Tom Eggebrecht, senior vice president of LCEF Ministry Solutions, was also instrumental in helping St. James to narrow down their ministry focus and identity.
“He helped us see who we are and how God had gifted us specifically for certain things,” Mueller said. “We learned to ask, ‘Does this ministry fit within these three pillars?’ We’re really thinking about developing a counseling center in the future, helping people focus on what the Gospel means for fractured relationships and broken experiences.”
A great joy
St. James has embarked on a five-year plan and capital campaign because of its Ministry Clarity work. They’re hoping to add some educational space, sanctuary space, offices and a narthex so that the congregation can gather. Mueller mentioned that he wouldn’t have been able to undertake any of those plans on his own—and that the bonus is getting to know Eggebrecht and Reaves.

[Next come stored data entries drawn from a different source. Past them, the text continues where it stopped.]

/-- R181: a frame in RECV is reported within TIMEOUT_TICKS + 1 steps with a tick and one further step, whatever bytes
arrive, unless reset intervenes: the first event of the run is of that frame (its raw bytes begin with those held), and it
reports the complete frame or is its TIMEOUT. -/
def Obligations.TicksEndEveryFrame : Prop :=
  ∀ (s : State) (ins : List Input) (further : Input) (rest : List Input),
    s.inv = true → s.regs.st = .recv → s.inputs = ins ++ further :: rest → noReset (ins ++ [further]) = true →
    tickCount ins = s.cfg.timeoutTicks + 1 →
    ∃ (t : State) (n : Nat) (ev : Event) (later : List (Nat × Event)),
      runTrace (ins.length + 1) s = .next (t, (n, ev) :: later) ∧
      s.regs.buf.bytes s.regs.cnt <+: ev.raw ∧
      (isFrame ev.raw = true ∨ ev = .err .timeout (addrOf ev.raw) ev.raw)

/-- R147: a built frame presented to an IDLE core one byte per step completes in the step of its last byte with a valid CRC,
as long as no TIMEOUT intervenes (at most TIMEOUT_TICKS ticks between its first and last step). -/
def Obligations.BuiltFrameCompletesWithValidCrc : Prop :=
  ∀ (s : State) (h : HeaderReq) (p fr : List Byte) (ins rest : List Input),
    s.inv = true → s.regs.st = .idle → buildFrame s.cfg h p = .ok fr → s.inputs = ins ++ rest →
    ins.map (fun i => i.inByte) = fr → (∀ i ∈ ins, i.rst = false ∧ i.inValid = true) →
    tickCount ins.tail.dropLast ≤ s.cfg.timeoutTicks →
    ∃ (t : State) (ev : Event), runTrace fr.length s = .next (t, [(s.stepNo + fr.length - 1, ev)]) ∧
      t.regs = idleRegs s.cfg ∧ t.inputs = rest ∧ ev.raw = fr ∧
      ∀ (a : Option (BitVec 6)) (raw : List Byte), ev ≠ .err .crcMismatch a raw

/-- R231: a type-1 frame with command 0 to 6 that encodeFrame builds decodes to OK_UNICAST with the same address, R, command,
family and payload. -/
def Obligations.FrameRoundTrip : Prop :=
  ∀ (cfg : Config) (addr : Nat) (r : BitVec 1) (len cmd : Nat) (f : Family) (p fr : List Byte), cmd ≤ 6 →
    encodeFrame cfg (.t1 addr r len cmd) f p = .ok fr →
    ∃ (h : Hdr1) (schema : SchemaId), decodeFrame cfg fr f.code = some (.okUnicast h f schema p fr) ∧
      h.addr.toNat = addr ∧ h.r = r ∧ h.cmd.toNat = cmd ∧ h.len.toNat = p.length

/-- R230, R250: encodeFrame of a type-1 command 0 to 6 gives UNKNOWN_COMMAND when there is no schema, then SIZE_MISMATCH when
the payload has not its size, and otherwise what buildFrame gives, as do a type-1 command above 6 (7 is accepted, more is
FIELD_OUT_OF_RANGE) and every broadcast, whatever the family. -/
def Obligations.EncodeFrameChecksInOrder : Prop :=
  ∀ (cfg : Config) (a : Nat) (r : BitVec 1) (len c : Nat) (f : Family) (p : List Byte),
    (c ≤ 6 → cfg.lookup f (BitVec.ofNat 3 c) r = none →
      encodeFrame cfg (.t1 a r len c) f p = .error .unknownCommand) ∧
    (∀ schema size, c ≤ 6 → cfg.lookup f (BitVec.ofNat 3 c) r = some (schema, size) → p.length ≠ size.toNat →
      encodeFrame cfg (.t1 a r len c) f p = .error .sizeMismatch) ∧
    (∀ schema size, c ≤ 6 → cfg.lookup f (BitVec.ofNat 3 c) r = some (schema, size) → p.length = size.toNat →
      encodeFrame cfg (.t1 a r len c) f p = liftEnc (buildFrame cfg (.t1 a r len c) p)) ∧
    (6 < c → encodeFrame cfg (.t1 a r len c) f p = liftEnc (buildFrame cfg (.t1 a r len c) p)) ∧
    encodeFrame cfg (.t2 a r len c) f p = liftEnc (buildFrame cfg (.t2 a r len c) p) ∧
    (∀ fr : List Byte, liftEnc (.ok fr) = .ok fr) ∧ (∀ e : EncErr, liftEnc (.error e) = .error (.enc e)) ∧
    (c = 7 → p.length ≤ 31 → a ≤ 63 → ∃ fr : List Byte, encodeFrame cfg (.t1 a r len c) f p = .ok fr) ∧
    (7 < c → p.length ≤ 31 → encodeFrame cfg (.t1 a r len c) f p = .error (.enc .fieldOutOfRange)) ∧
    (31 < p.length → encodeFrame cfg (.t2 a r len c) f p = .error (.enc .lengthOutOfRange))
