/-! ## The obligation -/

/-- Settles O60: both sides of each expansion present the same inputs. -/
theorem pseudoInstructionsExpand : Obligations.PseudoInstructionsExpand := by
  intro cfg fam
  refine ⟨fun k => ?ticks, fun k => ?gaps, fun xs => ?frame, fun _ _ _ _ _ h => ?send1, fun _ _ _ _ _ h => ?send2⟩
  case ticks => rw [expandFrom_replicate_ok (l := .t) rfl rfl]; exact expandFrom_singleton_ok rfl
  case gaps => rw [expandFrom_replicate_ok (l := .n) rfl rfl]; exact expandFrom_singleton_ok rfl
  case frame => rw [expandFrom_frame, expandFrom_map_ok (line := .b) (fun _ => rfl) (fun _ => rfl)]
  case send1 => rw [expandFrom_send1 h, expandFrom_frame]
  case send2 => rw [expandFrom_send2 h, expandFrom_frame]

end Sys2Proof.Machine

/-! # The CRC-8 validator (40_crc.md R111 to R119) -/

namespace Sys2Proof

/-! ## The fold, one byte and one error at a time -/

section fold

variable (crc : Crc)

@[simp] theorem Crc.fold_cons (c b : Byte) (bs : List Byte) : crc.fold c (b :: bs) = crc.fold (crc.step c b) bs := rfl

theorem Crc.fold_append (c : Byte) (as bs : List Byte) : crc.fold c (as ++ bs) = crc.fold (crc.fold c as) bs :=
  List.foldl_append

theorem Crc.crc8_append_cons (pre post : List Byte) (b : Byte) :
    crc.crc8 (pre ++ b :: post) = crc.final (crc.fold (crc.step (crc.fold crc.init pre) b) post) := by
  rw [Crc.crc8, Crc.fold_append, Crc.fold_cons]

/-- R117: `validate` compares the last byte with the CRC of those before it. -/
theorem Crc.validate_append_byte (bs : List Byte) (b : Byte) : crc.validate (bs ++ [b]) = (crc.crc8 bs == b) := by
  simp [Crc.validate]

end fold

/-- R112: an inverted bit, with the bytes before and after the byte it is in. -/
theorem exists_of_flipBit {bs : List Byte} {i : Nat} (hi : i < bs.length) (j : Nat) :
    ∃ pre b post, bs = pre ++ b :: post ∧ pre.length = i ∧ flipBit bs i j = pre ++ (b ^^^ 1#8 <<< j) :: post :=
  List.exists_of_modify _ hi

theorem flipBit_append_cons (pre post : List Byte) (b : Byte) (j : Nat) :
    flipBit (pre ++ b :: post) pre.length j = pre ++ (b ^^^ 1#8 <<< j) :: post := by
  rw [flipBit, List.modify_eq_take_cons_drop (by simp)]
  simp

/-! ## One iteration of R113 is linear -/

section shift

variable (poly : Byte)

theorem crcShift_of_msb {x : Byte} (h : x.msb = true) : crcShift poly x = x <<< 1 ^^^ poly := if_pos h

theorem crcShift_of_not_msb {x : Byte} (h : x.msb = false) : crcShift poly x = x <<< 1 :=
  if_neg (Bool.eq_false_iff.mp h)

theorem crcShift_eq_xor (x : Byte) : crcShift poly x = x <<< 1 ^^^ if x.msb then poly else 0#8 := by
  cases h : x.msb
  · rw [crcShift_of_not_msb poly h, if_neg Bool.false_ne_true, BitVec.xor_zero]
  · rw [crcShift_of_msb poly h, if_pos rfl]

theorem crcShift_xor (x y : Byte) : crcShift poly (x ^^^ y) = crcShift poly x ^^^ crcShift poly y := by
  have hcarry : (if (x ^^^ y).msb then poly else 0#8) =
      (if x.msb then poly else 0#8) ^^^ if y.msb then poly else 0#8 := by
    rw [BitVec.msb_xor]
    cases x.msb <;> cases y.msb <;> simp
  rw [crcShift_eq_xor, crcShift_eq_xor, crcShift_eq_xor, hcarry, BitVec.shiftLeft_xor_distrib]
  ac_rfl

theorem crcShift_iterate_xor (n : Nat) (x y : Byte) :
    (crcShift poly)^[n] (x ^^^ y) = (crcShift poly)^[n] x ^^^ (crcShift poly)^[n] y := by
  induction n generalizing x y with
  | zero => rfl
  | succ n ih => rw [Function.iterate_succ_apply, crcShift_xor, ih]; rfl

end shift

/-- R115: with the generator x^8 + 1 an iteration rotates the register: bit 7 goes out at the top and in at bit 0. -/
theorem crcShift_one (x : Byte) : crcShift 0x01#8 x = x.rotateLeft 1 := by
  have hmsb : x.msb = x.getLsbD 7 := BitVec.msb_eq_getLsbD_last x
  refine BitVec.eq_of_getLsbD_eq fun k hk => ?_
  rw [crcShift_eq_xor, hmsb]
  cases h7 : x.getLsbD 7 <;> interval_cases k <;> simp_all

/-- R115: eight rotations by one bit give the register back. -/
theorem crcShift_one_iterate_eight : (crcShift 0x01#8)^[8] = id := by
  refine funext fun x => BitVec.eq_of_getLsbD_eq fun k hk => ?_
  simp only [Function.iterate_succ_apply, Function.iterate_zero_apply, crcShift_one, id]
  interval_cases k <;> simp

/-- R113: with the generator x^8 an iteration shifts alone. -/
theorem crcShift_zero_iterate (n : Nat) (x : Byte) : (crcShift 0x00#8)^[n] x = x <<< n := by
  induction n with
  | zero => simp
  | succ n ih =>
    rw [Function.iterate_succ_apply', ih, BitVec.shiftLeft_add]
    simp [crcShift]

/-! ## An iteration under a nonzero polynomial loses no single bit

The generator is x^8 + poly. Where bit `a` of poly is its lowest set bit, the register values whose bits below `a` are 0 are
the multiples of x^a. They are closed under an iteration, and an iteration gives 0 of none of them but 0: it gives 0 of a
nonzero value only when poly is that value shifted, a multiple of x^(a+1), in which bit `a` is 0. A single
bit shifts up to bit 7 and from there becomes poly, which is such a multiple. -/

/-- The multiples of x^a. -/
def LowZero (a : Nat) (v : Byte) : Prop := ∀ i < a, v.getLsbD i = false

theorem LowZero.shiftLeft {a : Nat} {v : Byte} (h : LowZero a v) : LowZero (a + 1) (v <<< 1) := by
  intro i hi
  rw [BitVec.getLsbD_shiftLeft]
  cases i with
  | zero => simp
  | succ i => simp [h i (by omega)]

theorem LowZero.mono {a k : Nat} {v : Byte} (h : LowZero a v) (hk : k ≤ a) : LowZero k v := fun i hi =>
  h i (by omega)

“It has been a true joy to work with St. James on the LCEF Ministry Clarity process,” Eggebrecht said. “As a congregation that has risen out of the ashes, St. James is filled with a dynamic pastor, passionate leaders and a willing congregation that has this ministry poised to grow and build, but especially to expand God’s Kingdom in creative ways.”
St. James continues to grow, not just in membership but spiritually.
“This has been a once-in-a-lifetime experience,” said Mueller, “all starting with Good Shepherd’s sacrifice to pay a pastor to keep a church alive—they didn’t need to do that.”
“At a time when I wasn’t interested in Christianity, God decided that Pastor Walther would disciple me, come to my house and save my life,” Mueller explained. “I experienced a ton of healing, and my marriage did too.”
The thought of St. James going from the brink of closure to now being a wonderful, vibrant church is nothing short of a miracle. Of course, God is in the business of doing miracles, and St. James is a living testament to it.